Jars of locally produced honey on display at Bow Street Gallery amid glass creations crafted by his father are testimony to Warren Yorston’s determination to develop a business from his hometown.
“It’s difficult to make a living out there,” Warren told the Chronicle from the other side of the divvy where he now lives.

But the 28-year-old, who grew up in Raglan, decided a few years ago to “give it a bit of a shot” anyway in the hope of creating a job for himself here after returning from a trip to America — and now he’s selling his second honey harvest, most of which has gone in bulk, destined for the export market.

But some is left for local distribution, and that’s where Bow Street Gallery comes in.

Warren’s father David — a glazier by trade but known downtown for his glass art and his gift and nursery business of more than 20 years — says he’s happy to see a second generation offering product for sale.
The ‘Sweet As Honey’ that’s now in his shop window has been gathered from pasture flowers and kanuka. And it’s good to keep the business in the family, reckons David or Daffy as most locals know him.

There’s a bigger range of honey and bee-related products to come before long, promise the pair. Warren was busy last Sunday working on a more spectacular display — possibly including the workings of a hive — for his summertime launch of the honey at Bow Street Gallery.

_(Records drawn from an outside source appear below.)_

/-- The tokens of a text, at most `room` of them, and whether one more would have been emitted. -/
def tokenize (s : State) (trie : Word) (room : Nat) : Nat → List Nat → List Byte → Walk (List Nat × Bool)
  | 0, acc, _ => .ok (acc, false)
  | _ + 1, acc, [] => .ok (acc, false)
  | fuel + 1, acc, b :: r =>
    match trieBest s trie 255 0 0 none (b :: r) with
    | .poison => .poison
    | .corrupt => .corrupt
    | .ok best =>
      let t := best.getD (3 + b.toNat, 1)
      if room ≤ acc.length then .ok (acc, true)
      else tokenize s trie room fuel (acc ++ [t.1]) ((b :: r).drop t.2)

/-! ## Samples (R297, R298, R302) -/

/-- The range lies in the program range of the Cistern. -/
def inProgram (a n : Nat) : Bool := decide (cisternBase ≤ a) && decide (a + n ≤ runtimeBase)

/-- The descriptor's settings for images. -/
structure ImgSet where
  crop  : Bool
  flip  : Bool
  jit   : Bool
  noise : Bool
  ctr   : Nat
  ofmt  : Nat
  seed  : Word
  ow    : Nat
  oh    : Nat
  jamp  : Nat
  namp  : Nat
  idx   : Nat

/-- draw(k) of a sample (R298). -/
def ImgSet.draw (g : ImgSet) (k : Nat) : Nat := seededU g.seed (g.idx * 2 ^ 32 + k)

/-- Gain of a colour channel, signed. -/
def ImgSet.gain (g : ImgSet) (c : Nat) : Int :=
  if g.jit then 32768 + Int.fdiv (((g.draw (3 + c) : Int) - 2 ^ 23) * g.jamp) (2 ^ 23) else 32768

/-- R286's conversion of a value that a negative gain may have made negative; the byte for one below the range of INT8 is
free (assumption log 45). -/
def outSigned (ofmt : Nat) (p : Int) (free_ : Word) : List Byte :=
  if 0 ≤ p then outPixel ofmt p.toNat
  else match ofmt with
    | 0 => if -128 ≤ p then outPixel 0 0 else [free_.setWidth 8]
    | 1 => leBytes 2 (roundV .f16 rne false (.fin true p.natAbs (-16))).1
    | _ => leBytes 2 (roundV .bf16 rne false (.fin true p.natAbs (-16))).1

/-- The output of a RAW sample: a map at the stride of R286. -/
def augment (k : PixCtx) (g : ImgSet) (raw : Nat → Nat → Nat × Bool) : List Byte :=
  let x0 := if g.crop then g.draw 0 * (k.w - g.ow + 1) / 2 ^ 24 else (k.w - g.ow) / 2
  let y0 := if g.crop then g.draw 1 * (k.h - g.oh + 1) / 2 ^ 24 else (k.h - g.oh) / 2
  let fl := g.flip && (g.draw 2).testBit 23
  let c := k.chans
  let rowLen := c * g.ow * outBytes g.ofmt
  (upFrom 0 g.oh).flatMap fun v =>
    ((upFrom 0 g.ow).flatMap fun u =>
      (upFrom 0 c).flatMap fun ch =>
        let j := (v * g.ow + u) * c + ch
        let p : Nat := (pixel0 k raw ch (if fl then x0 + g.ow - 1 - u else x0 + u) (y0 + v)).1
        let p : Int := min (Int.fdiv (p * g.gain ch + 16384) (2 ^ 15)) 65535
        let d : Int := ((g.draw (16 + j) / 2 ^ 16 % 2 ^ 8 : Nat) : Int) - 128
        let p : Int := if g.noise then clamp16 (p + Int.fdiv (d * g.namp) 128) else p
        outSigned g.ofmt p (Config.freeWord (g.ctr + j))) ++ List.replicate (up128 rowLen - rowLen) 0

/-- The status and the output of a sample. -/
structure Sample where
  status : Nat
  out    : List Byte := []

Meanwhile he has someone local working on a “Raglan-type” label for him, he revealed.

Warren started out with just 30 hives bought from a retired commercial beekeeper he worked with about four years ago, and then purchased about 50 more from which to breed bees on deciding it was what he really wanted to do. Now things are fair buzzing with 150 hives scattered around the wider Raglan district from Waingaro and Waitetuna to Te Mata and Te Uku.

Beekeeping keeps both him and partner Kelsey Bruns very busy tending hives, he says, not only most weekends but often during the week as well when the couple can get to Raglan outside their fulltime jobs.
Warren has developed skills as a beekeeper through his scientifically based job with a Government research company that focuses on pollination for New Zealand’s horticultural industries, of which bees are the biggest component.

And while Kelsey is involved in commercial beekeeping for a living, Warren’s brother Terry who works locally in flooring is now also keen to get in on the act, joining Kelsey at work whenever he can.
Warren reckons their project is a good one and definitely worth pursuing. But it’s still very “low key”, he adds.

Keeping bees on private property needs to be negotiated with landowners, and sites registered. There’s plenty of other compliances too which mean turning the business into something even sweeter — and fulfilling the dream of work in Raglan — is “a way off yet”, he admits.